USD/JPY is defying tradition, moving in sync with riskier assets like bitcoin and equities rather than safe havens or interest rate expectations. Ahead of this week’s FOMC decision, traders are increasingly turning their attention to U.S. data, sentiment indicators, and trade developments instead of relying on Fed policy clues. The pair’s breakout above 144.00 underscores bullish momentum as risk appetite dominates.
Yen’s Correlation with Bitcoin and S&P 500 Rises
Over the past two weeks, USD/JPY has developed stronger correlations with bitcoin and the S&P 500 futures, posting coefficients of 0.83 and 0.75, respectively. Meanwhile, its traditional correlations with gold and the Swiss franc have weakened. This signals a shift: the Japanese yen is now acting more like a risk proxy than a safe haven.
While the franc retains its defensive properties, USD/JPY is increasingly sensitive to swings in broader market sentiment. As a result, investors should prioritize movements in high-beta assets when assessing yen trends in the short term.

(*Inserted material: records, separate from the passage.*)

theorem tempSample_kept (temps : List Int) {s : State} (h : Kept q s) : Kept q (tempSample temps s) := by
  delta tempSample
  repeat' (first
    | (with_reducible assumption)
    | (extract_lets +onlyGivenNames y; refine kept_cut (a := y) ?_ ?_; (on_goal 2 => (intro hy; clear_value y)); subst y)
    | (extract_lets +onlyGivenNames y) | (with_reducible apply countSecond_kept) | (with_reducible apply post_kept)
    | (with_reducible apply trip_kept) | (with_reducible apply setP_kept) | (with_reducible apply setL_kept)
    | (with_reducible refine kept_ite (fun _ => ?_) (fun _ => ?_)) | split | (clear_value *; split)
    | (with_reducible exact kept_mk (kept_of (by assumption))) | (with_reducible apply kept_mk; dsimp only)
    | (with_reducible apply kept_of) | (dsimp only) | (intro _) | (dsimp only [id])
    | (fail_if_no_progress with_reducible refine kept_mk (kept_of ?_)) | (dsimp +zetaDelta -zeta only))

theorem execTempSample_kept (t : Nat) (temps : List Int) {s : State} {t' : State} (e : execTempSample t temps s = .next t') (h : Kept q
    s) : Kept q t' := by
  cases e
  repeat' (first
    | (with_reducible assumption) | (with_reducible apply tempSample_kept) | (with_reducible apply advance_kept)
    | (with_reducible refine kept_ite (fun _ => ?_) (fun _ => ?_)) | split | (clear_value *; split)
    | (with_reducible exact kept_mk (kept_of (by assumption))) | (with_reducible apply kept_mk; dsimp only)
    | (with_reducible apply kept_of) | (dsimp only) | (intro _) | (dsimp only [id])
    | (fail_if_no_progress with_reducible refine kept_mk (kept_of ?_)) | (dsimp +zetaDelta -zeta only))

theorem shedFor_kept (code : Nat) {s : State} (h : Kept q s) : Kept q (shedFor code s) := by
  delta shedFor
  repeat' (first
    | (with_reducible assumption)
    | (extract_lets +onlyGivenNames y; refine kept_cut (a := y) ?_ ?_; (on_goal 2 => (intro hy; clear_value y)); subst y)
    | (extract_lets +onlyGivenNames y) | (with_reducible apply callShed_kept) | (with_reducible apply post_kept)
    | (with_reducible apply setP_kept) | (with_reducible refine kept_ite (fun _ => ?_) (fun _ => ?_)) | split
    | (clear_value *; split) | (with_reducible exact kept_mk (kept_of (by assumption))) | (with_reducible apply kept_mk; dsimp only)
    | (with_reducible apply kept_of) | (dsimp only) | (intro _) | (dsimp only [id])
    | (fail_if_no_progress with_reducible refine kept_mk (kept_of ?_)) | (dsimp +zetaDelta -zeta only))

theorem thermalShed_kept {s : State} (h : Kept q s) : Kept q (thermalShed s) := by
  delta thermalShed
  repeat' (first
    | (with_reducible assumption) | (with_reducible apply shedFor_kept) | (with_reducible apply setP_kept)
    | (with_reducible refine kept_ite (fun _ => ?_) (fun _ => ?_)) | split | (clear_value *; split)
    | (with_reducible exact kept_mk (kept_of (by assumption))) | (with_reducible apply kept_mk; dsimp only)
    | (with_reducible apply kept_of) | (dsimp only) | (intro _) | (dsimp only [id])
    | (fail_if_no_progress with_reducible refine kept_mk (kept_of ?_)) | (dsimp +zetaDelta -zeta only))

Fed Pause Expected, But U.S. Data May Move Markets
The FOMC meetings are approaching but market participants do not expect any important policy adjustments, or relatively significant guidance changes, from the Fed. Current market pricing shows a 97 percent probability of the Fed keeping the target rate constant in range of 4.25 – 4.50 percent. Given the lack of revision in the projections at this meeting, I don’t expect an impact from Chair Powell, other than a restatement of the Fed’s wait and evaluation approach because of the uncertainty in the U.S. economy.
Although the FOMC meetings are coming up, market participants are not anticipating major policy adjustments or somewhat significant guidance. Current market pricing implies a 97 percent chance that the Fed will hold the target rate steady at 4.25–4.50 percent.
Given that there are no updated projections in this meeting, it is unlikely that Chair Powell will significantly impact the market – he may restate the Fed’s wait and see approach given the uncertainty in the U.S. economy.
Technical Breakout Points to More Upside for USD/JPY
The technical picture for USD/JPY remains bullish. The pair decisively broke above resistance at 144.00 last Thursday and confirmed the move with a successful retest on Friday. Momentum indicators like RSI and MACD are turning neutral after an extended bearish phase, further supporting the upward bias.
Key resistance levels include Friday’s high near 145.90, followed by the 50-day moving average and a heavier zone between 148.15 and 148.70. On the downside, the uptrend support from April lows and the 141.65 level are crucial to watch if sentiment deteriorates.
Data and Risk Sentiment Hold the Key
As the FOMC is unlikely to supply any new directional cue, traders should observe the U.S. economic data and economic sentiment around the U.S. to forecast the next move higher in USD/JPY. The yen’s recent moves have been curious, tracking risk assets instead of yields, indicating a change in the way the market perceives its narrative.
Since Japan is entering a holiday-shortened week, we should expect thin liquidity to make moves more exaggerated. We can additionally look for U.S. debt auctions and developments regarding trade to introduce new volatility. If risk appetite remains resilient, this pairing could continue its rally towards the upper 140s in the days ahead.